● Task description
In the material below, find all lines with the string "Agent" and copy them.
━━━━━ Task inputs
theorem alters_extStore {M : Nat} {r : State} (key : Option Nat) (a : Nat) (bs : List (Byte × Bool)) (s : State) (h4 : Alters M r s) (hm : Within 768 M) :
    Alters M r (extStore key a bs s).1 := by
  unfold extStore
  try extract_lets
  repeat' first
    | with_reducible assumption
    | ((with_reducible refine Within.of hm ?_); exact rfl)
    | intro _
    | with_reducible apply alters_extPut64
    | with_reducible apply Alters.foldl
    | with_reducible apply Alters.foldlP (p := Prod.snd)
    | with_reducible apply Alters.foldlP (p := Prod.fst)
    | with_reducible apply Alters.foldlT
    | (refine Alters.snd (by assumption) ?_)
    | (refine Alters.fst (by assumption) ?_)
    | (refine Alters.thd (by assumption) ?_)
    | split
    | simp +zetaDelta only [AltersF.mkIff]
    | assumption

theorem alters_eccPut {M : Nat} {r : State} (k : Nat) (d : List Byte) (chk : List Byte) (s : State) (h4 : Alters M r s) (hm : Within 60 M) :
    Alters M r (eccPut k d chk s) := by
  unfold eccPut
  try extract_lets
  repeat' first
    | with_reducible assumption
    | ((with_reducible refine Within.of hm ?_); exact rfl)
    | intro _
    | with_reducible exact MemAlters.refl _ _
    | with_reducible apply memAlters_set_data_chk_tag_owed
    | with_reducible apply Alters.ite
    | with_reducible apply alters_set_mem
    | simp only [AltersF.mkIff]
    | split
    | simp +zetaDelta only [AltersF.mkIff]
    | assumption

theorem alters_eccPutByte {M : Nat} {r : State} (k : Nat) (b : Byte) (chk : Nat) (s : State) (h4 : Alters M r s) (hm : Within 60 M) :
    Alters M r (eccPutByte k b chk s) := by
  unfold eccPutByte
  try extract_lets
  repeat' first
    | with_reducible assumption
    | ((with_reducible refine Within.of hm ?_); exact rfl)
    | intro _
    | with_reducible exact MemAlters.refl _ _
    | with_reducible apply memAlters_set_data_chk_tag_owed
    | with_reducible apply alters_set_mem
    | simp only [AltersF.mkIff]
    | simp +zetaDelta only [AltersF.mkIff]
    | assumption

theorem alters_eccTestOn {M : Nat} {r : State} (c : Cmd) (s : State) (h2 : Alters M r s) (hm : Within 1073807420 M) :
    Alters M r (eccTestOn c s) := by
  unfold eccTestOn
  try extract_lets
  repeat' first
    | with_reducible assumption
    | ((with_reducible refine Within.of hm ?_); exact rfl)
    | intro _
    | with_reducible apply alters_report
    | with_reducible apply alters_cmdRefuse
    | with_reducible apply alters_modCmd
    | with_reducible apply alters_eccPut
    | with_reducible apply alters_eccPutByte
    | with_reducible apply alters_cmdDone
    | with_reducible apply Alters.ite
    | with_reducible apply Alters.foldl
    | with_reducible apply Alters.foldlP (p := Prod.snd)
    | with_reducible apply Alters.foldlP (p := Prod.fst)
    | with_reducible apply Alters.foldlT
    | (refine Alters.snd (by assumption) ?_)
    | (refine Alters.fst (by assumption) ?_)
    | (refine Alters.thd (by assumption) ?_)
    | split
    | simp +zetaDelta only [AltersF.mkIff]
    | assumption

theorem alters_execEccTestWrite {M : Nat} {r : State} (cmd : Nat) (s : State) (h2 : Alters M r s) (hm : Within 4399120318524 M) :
    AltersOut M r (execEccTestWrite cmd s) := by
  unfold execEccTestWrite
  try extract_lets
  repeat' first
    | with_reducible assumption
    | ((with_reducible refine Within.of hm ?_); exact rfl)
    | intro _
    | with_reducible apply AltersOut.next
    | with_reducible apply alters_whenAwake
    | with_reducible apply alters_eccTestOn
    | (refine Alters.snd (by assumption) ?_)
    | (refine Alters.fst (by assumption) ?_)
    | (refine Alters.thd (by assumption) ?_)
    | split
    | simp +zetaDelta only [AltersF.mkIff]
    | assumption

theorem alters_raiseSvc {M : Nat} {r : State} (bit : Nat) (s : State) (h2 : Alters M r s) (hm : Within 2048 M) :
    Alters M r (raiseSvc bit s) := by
  unfold raiseSvc
  try extract_lets
  repeat' first
    | with_reducible assumption
    | ((with_reducible refine Within.of hm ?_); exact rfl)
    | intro _
    | with_reducible apply alters_regPut
    | simp +zetaDelta only [AltersF.mkIff]
    | assumption

theorem alters_dataDone {M : Nat} {r : State} (c : Cmd) (st : Status) (count : Nat) (result : Nat) (s : State) (h5 : Alters M r s) (hm : Within 4503738140065792 M) :
    Alters M r (dataDone c st count result s) := by
  unfold dataDone
  try extract_lets
  repeat' first
    | with_reducible assumption
    | ((with_reducible refine Within.of hm ?_); exact rfl)
    | intro _
    | with_reducible apply alters_cmdDone
    | with_reducible apply alters_dropWorks
    | simp +zetaDelta only [AltersF.mkIff]
    | assumption

theorem alters_runData {M : Nat} {r : State} (cmd : Nat) (op : Nat) (extra : Cmd → Ctx → List Nat) (f : Cmd → Ctx → State → State) (s : State) (h4 : ∀ a0 a1 a2, Alters M r a2 → Alters M r (f a0 a1 a2)) (h5 : Alters M r s) (hm : Within 4508136186576896 M) :
    Alters M r (runData cmd op extra f s) := by
  unfold runData
  try extract_lets
  repeat' first
    | with_reducible assumption
    | ((with_reducible refine Within.of hm ?_); exact rfl)
    | intro _
    | with_reducible apply h4
    | with_reducible apply alters_whenAwake
    | with_reducible apply alters_dataDone
    | with_reducible apply Alters.ite
    | (refine Alters.snd (by assumption) ?_)
    | (refine Alters.fst (by assumption) ?_)
    | (refine Alters.thd (by assumption) ?_)
    | split
    | simp +zetaDelta only [AltersF.mkIff]
    | assumption

theorem alters_writeRng {M : Nat} {r : State} (ag : Agent) (x : Ctx) (v2 : Rng) (bs : List (Byte × Bool)) (s : State) (h5 : Alters M r s) (hm : Within 2556732 M) :
    Alters M r (writeRng ag x v2 bs s).2.2 := by
  unfold writeRng
  try extract_lets
  repeat' first
    | with_reducible assumption
    | ((with_reducible refine Within.of hm ?_); exact rfl)
    | intro _
    | with_reducible apply alters_extStore
    | with_reducible apply alters_teleAdd
    | with_reducible apply alters_writeBytes
    | with_reducible apply alters_teleMove
    | with_reducible apply Alters.iteS
    | with_reducible apply Alters.ite
    | (refine Alters.snd (by assumption) ?_)
    | (refine Alters.fst (by assumption) ?_)
    | (refine Alters.thd (by assumption) ?_)
    | split
    | simp +zetaDelta only [AltersF.mkIff]
    | assumption

theorem alters_evict {M : Nat} {r : State} (ag : Agent) (x : Ctx) (sp : Span) (d : PoolDst) (p : Partial) (s : State) (h6 : Alters M r s) (hm : Within 2555964 M) :
    Alters M r (evict ag x sp d p s) := by
  unfold evict
  try extract_lets
  repeat' first
    | with_reducible assumption
    | ((with_reducible refine Within.of hm ?_); exact rfl)
    | intro _
    | with_reducible apply alters_teleMove
    | with_reducible apply alters_accumOne
    | with_reducible apply Alters.foldl
    | with_reducible apply Alters.foldlP (p := Prod.snd)
    | with_reducible apply Alters.foldlP (p := Prod.fst)
    | with_reducible apply Alters.foldlT
    | (refine Alters.snd (by assumption) ?_)
    | (refine Alters.fst (by assumption) ?_)
    | (refine Alters.thd (by assumption) ?_)
    | split
    | simp +zetaDelta only [AltersF.mkIff]
    | assumption

theorem alters_poolOne {M : Nat} {r : State} (c : Cmd) (x : Ctx) (g : PoolP) (d : PoolDst) (acc : State × List Partial × Nat) (e : PoolEntry × Bool) (h5 : Alters M r acc.1) (hm : Within 2555964 M) :
    Alters M r (poolOne c x g d acc e).1 := by
  unfold poolOne
  try extract_lets
  repeat' first
    | with_reducible assumption
    | ((with_reducible refine Within.of hm ?_); exact rfl)
    | intro _
    | with_reducible apply alters_teleAdd
    | with_reducible apply alters_teleMove
    | with_reducible apply alters_noteRead
    | with_reducible apply alters_evict
    | with_reducible apply Alters.iteS
    | with_reducible apply Alters.ite
    | (refine Alters.snd (by assumption) ?_)
    | (refine Alters.fst (by assumption) ?_)
    | (refine Alters.thd (by assumption) ?_)
    | split
    | simp +zetaDelta only [AltersF.mkIff]
    | assumption

theorem alters_poolWorks {M : Nat} {r : State} (c : Cmd) (x : Ctx) (g : PoolP) (es : List PoolEntry) (s : State) (h5 : Alters M r s) (hm : Within 4503599627370498 M) :
    Alters M r (poolWorks c x g es s) := by
  unfold poolWorks
  try extract_lets
  repeat' first
    | with_reducible assumption
    | ((with_reducible refine Within.of hm ?_); exact rfl)
    | intro _
    | with_reducible apply alters_addWorks
    | simp +zetaDelta only [AltersF.mkIff]
    | assumption

theorem alters_poolOn {M : Nat} {r : State} (c : Cmd) (x : Ctx) (s : State) (h3 : Alters M r s) (hm : Within 4503600703669055 M) :
    Alters M r (poolOn c x s) := by
  unfold poolOn
  try extract_lets
  repeat' first
    | with_reducible assumption
    | ((with_reducible refine Within.of hm ?_); exact rfl)
    | intro _
    | with_reducible apply alters_writeRng
    | with_reducible apply alters_readRng
    | with_reducible apply alters_poolOne
    | with_reducible apply alters_drawFree
    | with_reducible apply alters_poolWorks
    | with_reducible apply alters_evict
    | with_reducible apply alters_cmdDone
    | with_reducible apply alters_modCmd
    | with_reducible apply Alters.ite
    | with_reducible apply Alters.foldl
    | with_reducible apply Alters.foldlP (p := Prod.snd)
    | with_reducible apply Alters.foldlP (p := Prod.fst)
    | with_reducible apply Alters.foldlT
    | (refine Alters.snd (by assumption) ?_)
    | (refine Alters.fst (by assumption) ?_)
    | (refine Alters.thd (by assumption) ?_)
    | split
    | simp +zetaDelta only [AltersF.mkIff]
    | assumption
━━━━━━━━━━
● Reply to the task
theorem alters_writeRng {M : Nat} {r : State} (ag : Agent) (x : Ctx) (v2 : Rng) (bs : List (Byte × Bool)) (s : State) (h5 : Alters M r s) (hm : Within 2556732 M) :
theorem alters_evict {M : Nat} {r : State} (ag : Agent) (x : Ctx) (sp : Span) (d : PoolDst) (p : Partial) (s : State) (h6 : Alters M r s) (hm : Within 2555964 M) :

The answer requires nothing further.